• [Task to complete]
Both the line below containing "theorem normWord_two_pow (k" and the line containing "set (R68). -/", along with every line between them, should be repeated exactly; no other line belongs in the answer.

• [Listed records]

/-- Settles O27: the decisions and values are the model's; a stage that acts multiplies by its power of two, and each
stage halves the leading zeros that can be left. -/
theorem ladderStagesKeepTheirPostconditions : Obligations.LadderStagesKeepTheirPostconditions := by
  refine fun m => ⟨⟨rfl, rfl, stageOut_toNat_of_acts 16 (by decide) _⟩,
    ⟨rfl, rfl, stageOut_toNat_of_acts 8 (by decide) _⟩, ⟨rfl, rfl, stageOut_toNat_of_acts 4 (by decide) _⟩,
    ⟨rfl, rfl, stageOut_toNat_of_acts 2 (by decide) _⟩, ⟨rfl, rfl, stageOut_toNat_of_acts 1 (by decide) _⟩,
    fun hm => ?_⟩
  have hpos : 0 < m.toNat := BitVec.toNat_pos_of_ne_zero hm
  have h4 : 2 ^ 16 ≤ (v4 m).toNat := le_stageOut_toNat 16 (by decide) _ hpos
  have h3 : 2 ^ 24 ≤ (v3 m).toNat := le_stageOut_toNat 8 (by decide) _ h4
  have h2 : 2 ^ 28 ≤ (v2 m).toNat := le_stageOut_toNat 4 (by decide) _ h3
  have h1 : 2 ^ 30 ≤ (v1 m).toNat := le_stageOut_toNat 2 (by decide) _ h2
  exact ⟨h4, h3, h2, h1, (signField_iff (v0 m)).2 (le_normWord_toNat m hpos)⟩

/-- The normalised word is the magnitude shifted by the shift count (R63). -/
theorem normWord_eq_shiftLeft (m : Word) : normWord m = m <<< (shiftCount m).toNat := by
  have hlt := (normWord m).isLt
  rw [normWord_toNat] at hlt
  rw [← BitVec.toNat_inj, normWord_toNat, BitVec.toNat_shiftLeft, Nat.shiftLeft_eq, Nat.mod_eq_of_lt hlt]

/-- Bit `k` of the shift count is the decision of stage `k` (30_encoding.md R40). -/
theorem shiftCount_getLsbD (m : Word) :
    (shiftCount m).getLsbD 4 = s4 m ∧ (shiftCount m).getLsbD 3 = s3 m ∧ (shiftCount m).getLsbD 2 = s2 m ∧
      (shiftCount m).getLsbD 1 = s1 m ∧ (shiftCount m).getLsbD 0 = s0 m := by
  simp only [shiftCount, BitVec.getLsbD_append, BitVec.getLsbD_ofBool]
  simp

/-- The shift count is 0 for the operand `I32_MIN` alone; for zero it is 31 (R63, R64). -/
theorem shiftCount_magnitude_eq_zero_iff (a : Word) : shiftCount (magnitude a) = 0#5 ↔ a = i32Min := by
  by_cases ha : a = 0#32
  · rw [ha]
    decide
  · rw [← shiftCount_eq_zero_iff a ha, ← BitVec.toNat_inj, BitVec.toNat_zero]

/-- Settles O28: the count's bits and sum are the decisions, and a shift that loses no bit and sets bit 31 is by
`clz`. -/
theorem shiftCountIsLeadingZeros : Obligations.ShiftCountIsLeadingZeros := by
  refine ⟨fun m => ?_, shiftCount_magnitude_eq_zero_iff⟩
  obtain ⟨h4, h3, h2, h1, h0⟩ := shiftCount_getLsbD m
  refine ⟨h4, h3, h2, h1, h0, shiftCount_toNat m, fun hm => ?_⟩
  exact ⟨shiftCount_eq_clz m (BitVec.toNat_pos_of_ne_zero hm), normWord_eq_shiftLeft m, normWord_toNat m⟩

/-- The addend of the merge is the exponent value times `2^23`: the shift by 23 loses no bit (R65). -/
theorem expAddend_toNat (exp : BitVec 8) : (exp.setWidth 32 <<< 23 : Word).toNat = exp.toNat * 2 ^ 23 := by
  have := exp.isLt
  rw [BitVec.toNat_shiftLeft, BitVec.toNat_setWidth, Nat.shiftLeft_eq]
  omega

/-- Settles O29: the subtraction from 157 never borrows, and the addend is `2^23` times its value. -/
theorem exponentValueForEveryShift : Obligations.ExponentValueForEveryShift := by
  intro shift
  have hsum := expValue_toNat_add shift
  have hshift := shift.isLt
  rw [expAddend_toNat]
  omega

end Sys2Proof.Machine
end

section
/-! SUPPORT. The fields of a result by the operand, and the statement that the data path gives the form by fields
(42_normalizer_packer.md R75). -/

namespace Sys2Proof.Machine

/-- The sign field of a result is the operand's sign: the sign is added above the merged word (R74, R75). -/
theorem signField_i2fRtz (a : Word) : signField (i2fRtz a) = signBit a := by
  by_cases ha : a = 0#32
  · subst ha
    decide
  · have hnorm := (normWord (magnitude a)).isLt
    have hb := (signBit a).toNat_le
    rw [Bool.eq_iff_iff, signField_iff, i2fRtz_toNat a ha, ← Bool.toNat_eq_one (b := signBit a)]
    omega

/-- The mantissa field of a nonzero operand's result, as the bits of the normalised word (R75). -/
theorem fracField_i2fRtz_eq_extractLsb' (a : Word) (ha : a ≠ 0#32) :
    fracField (i2fRtz a) = (normWord (magnitude a)).extractLsb' 8 23 := by
  rw [← BitVec.toNat_inj, fracField_i2fRtz a ha, BitVec.extractLsb'_toNat, Nat.shiftRight_eq_div_pow]

/-- Settles O37: after an evaluation `z` is the result, whose fields are the operand's sign, 158 less the shift count
and the top of the normalised word; and the shift count of a nonzero magnitude is `clz`. -/
theorem resultByFieldsRefinesTheDataPath : Obligations.ResultByFieldsRefinesTheDataPath := by
  intro a s
  obtain ⟨t, hexec, -, hz⟩ := exec_i2fRtz_ports a s
  refine ⟨t, hexec, ?_, fun ha => ?_⟩ <;> rw [hz]
  · rintro rfl
    decide
  · have hclz := shiftCount_eq_clz _ (magnitude_toNat_pos a ha)
    have hfrac := fracField_i2fRtz_eq_extractLsb' a ha
    have hexp := expField_i2fRtz a ha
    have hs := (shiftCount (magnitude a)).isLt
    obtain ⟨hlow, hhigh⟩ := expField_i2fRtz_range a ha
    refine ⟨signField_i2fRtz a, hexp, by omega, hlow, hhigh, hfrac, ?_⟩
    rw [hfrac, normWord_eq_shiftLeft, hclz]

end Sys2Proof.Machine
end

section
/-! SUPPORT. The normalised word, the aligned significand and the dropped bits, and the statements on them
(42_normalizer_packer.md R68 to R71). -/

namespace Sys2Proof.Machine

/-- The word of a power of two below `2^32`. -/
theorem ofNat_two_pow_toNat (k : Nat) (hk : k < 32) : (BitVec.ofNat 32 (2 ^ k)).toNat = 2 ^ k :=
  Nat.mod_eq_of_lt (Nat.pow_lt_pow_right (by decide) hk)

/-- The highest set bit of a power of two is at its exponent (00_scope.md R12). -/
theorem clz_two_pow (k : Nat) (hk : k < 32) : clz (BitVec.ofNat 32 (2 ^ k)) = 31 - k := by
  rw [clz, ofNat_two_pow_toNat k hk, Nat.log2_two_pow]

/-- A power of two is normalised to the word with bit 31 alone (R68). -/
theorem normWord_two_pow (k : Nat) (hk : k < 32) : normWord (BitVec.ofNat 32 (2 ^ k)) = 0x80000000#32 := by
  have hval := ofNat_two_pow_toNat k hk
  have hpos : 0 < (BitVec.ofNat 32 (2 ^ k)).toNat := by rw [hval]; exact Nat.two_pow_pos k
  have hsum : k + (31 - k) = 31 := by omega
  rw [← BitVec.toNat_inj, normWord_toNat, shiftCount_eq_clz _ hpos, clz_two_pow k hk, hval, ← pow_add, hsum]
  rfl

/-- The bits a normalised word was filled up with are zero (R68). -/
theorem normWord_getLsbD_low (m : Word) (i : Nat) (hi : i < (shiftCount m).toNat) :
    (normWord m).getLsbD i = false := by
  rw [normWord_eq_shiftLeft, BitVec.getLsbD_shiftLeft]
  simp [hi]

/-- Bit 31 of the normalised word of a nonzero magnitude is set (R68). -/
theorem normWord_getLsbD_31 (m : Word) (hm : m ≠ 0#32) : (normWord m).getLsbD 31 = true :=
  (signField_iff _).2 (le_normWord_toNat m (BitVec.toNat_pos_of_ne_zero hm))

/-- Settles O30: the ladder is a shift by the shift count that loses no bit, and the shift count of `2^k` is
`31 - k`. -/
theorem normalisedWordKeepsEveryBit : Obligations.NormalisedWordKeepsEveryBit :=
  ⟨fun m hm => ⟨normWord_getLsbD_31 m hm, normWord_eq_shiftLeft m, normWord_toNat m, normWord_getLsbD_low m⟩,
    normWord_two_pow, by decide⟩

/-- The aligned significand is the top of the normalised word below eight zeros (R69). -/
theorem mantWord_eq_append (n : Word) : mantWord n = 0x00#8 ++ n.extractLsb' 8 24 :=
  BitVec.ushiftRight_eq_extractLsb'_of_lt (by decide)

/-- Bit `i` of the aligned significand is bit `i + 8` of the normalised word (R69). -/
theorem mantWord_getLsbD (n : Word) (i : Nat) : (mantWord n).getLsbD i = n.getLsbD (8 + i) :=
  BitVec.getLsbD_ushiftRight n drop i

/-- The low bits of the aligned significand are the normalised word's from bit 8 on (R69). -/
theorem mantWord_low_bits (n : Word) : (mantWord n).extractLsb' 0 23 = n.extractLsb' 8 23 := by
  rw [← BitVec.toNat_inj, BitVec.extractLsb'_toNat, BitVec.extractLsb'_toNat, mantWord_toNat, Nat.shiftRight_zero,
    Nat.shiftRight_eq_div_pow]

/-- The aligned significand has 24 bits (R69). -/
theorem mantWord_toNat_lt (n : Word) : (mantWord n).toNat < 2 ^ 24 := by
  have := n.isLt
  rw [mantWord_toNat]
  omega

/-- The aligned significand of a nonzero magnitude is at least its implicit leading 1 (R69). -/
theorem le_mantWord_normWord_toNat (m : Word) (hm : 0 < m.toNat) : 2 ^ 23 ≤ (mantWord (normWord m)).toNat := by
  have := le_normWord_toNat m hm
  rw [mantWord_toNat]
  omega

/-- The implicit leading 1 of a nonzero magnitude's aligned significand is bit 23 (R69). -/
theorem mantWord_normWord_getLsbD_23 (m : Word) (hm : m ≠ 0#32) : (mantWord (normWord m)).getLsbD 23 = true := by
  rw [mantWord_getLsbD]
  exact normWord_getLsbD_31 m hm

/-- The normalised word of an operand is even: only `I32_MIN` is not shifted (R69). -/
theorem normWord_magnitude_even (a : Word) (ha : a ≠ 0#32) : (normWord (magnitude a)).toNat % 2 = 0 := by
  by_cases hs : (shiftCount (magnitude a)).toNat = 0
  · rw [(shiftCount_eq_zero_iff a ha).1 hs]
    decide
  · rw [normWord_toNat, Nat.mul_mod, Nat.two_pow_mod_two_eq_zero.2 (Nat.pos_of_ne_zero hs)]
    rfl

/-- Settles O31: the right shift by 8 drops `norm[7:0]`, bit 31 of a nonzero operand's normalised word is set, and its
bit 0 is clear. -/
theorem alignedSignificandIsTheTopOfTheNormalisedWord :
    Obligations.AlignedSignificandIsTheTopOfTheNormalisedWord := by
  refine ⟨fun n => ⟨mantWord_eq_append n, fun i hi _ => ?_, mantWord_getLsbD n 23, mantWord_low_bits n⟩,
    fun a ha => ?_⟩
  · rw [mantWord_getLsbD]
    exact BitVec.getLsbD_of_ge n _ (by omega)
  · have hpos := magnitude_toNat_pos a ha
    have heven := normWord_magnitude_even a ha
    have hlt := (normWord (magnitude a)).isLt
    have hm := mt (magnitude_eq_zero_iff a).1 ha
    refine ⟨?_, mantWord_normWord_getLsbD_23 _ hm, le_mantWord_normWord_toNat _ hpos,
      Nat.le_of_lt_succ (mantWord_toNat_lt _)⟩
    rw [BitVec.le_def, BitVec.toNat_ofNat]
    omega

/-- The dropped bits as a remainder (R70). -/
theorem droppedBits_toNat (a : Word) : (droppedBits a).toNat = (normWord (magnitude a)).toNat % 2 ^ 8 := by
  rw [droppedBits, BitVec.extractLsb'_toNat, Nat.shiftRight_zero]

/-- Below shift count 8 the low `8 - shift` bits of the magnitude are the ones dropped (R71). -/
theorem droppedBits_toNat_of_le (a : Word) (hs : (shiftCount (magnitude a)).toNat ≤ 8) :
    (droppedBits a).toNat = (magnitude a).toNat % 2 ^ (8 - (shiftCount (magnitude a)).toNat) *
      2 ^ (shiftCount (magnitude a)).toNat := by
  rw [droppedBits_toNat, normWord_toNat, ← Nat.mul_mod_mul_right, ← pow_add, Nat.sub_add_cancel hs]

/-- From shift count 8 on nothing is dropped: the bits shifted in are shifted out again (R71). -/
theorem droppedBits_of_ge (a : Word) (hs : 8 ≤ (shiftCount (magnitude a)).toNat) : droppedBits a = 0#8 := by
  rw [← BitVec.toNat_inj, droppedBits_toNat, normWord_toNat, BitVec.toNat_ofNat]
  exact Nat.mod_eq_zero_of_dvd ((pow_dvd_pow 2 hs).mul_left _)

• [Task answer]
theorem normWord_two_pow (k : Nat) (hk : k < 32) : normWord (BitVec.ofNat 32 (2 ^ k)) = 0x80000000#32 := by
  have hval := ofNat_two_pow_toNat k hk
  have hpos : 0 < (BitVec.ofNat 32 (2 ^ k)).toNat := by rw [hval]; exact Nat.two_pow_pos k
  have hsum : k + (31 - k) = 31 := by omega
  rw [← BitVec.toNat_inj, normWord_toNat, shiftCount_eq_clz _ hpos, clz_two_pow k hk, hval, ← pow_add, hsum]
  rfl

/-- The bits a normalised word was filled up with are zero (R68). -/
theorem normWord_getLsbD_low (m : Word) (i : Nat) (hi : i < (shiftCount m).toNat) :
    (normWord m).getLsbD i = false := by
  rw [normWord_eq_shiftLeft, BitVec.getLsbD_shiftLeft]
  simp [hi]

/-- Bit 31 of the normalised word of a nonzero magnitude is set (R68). -/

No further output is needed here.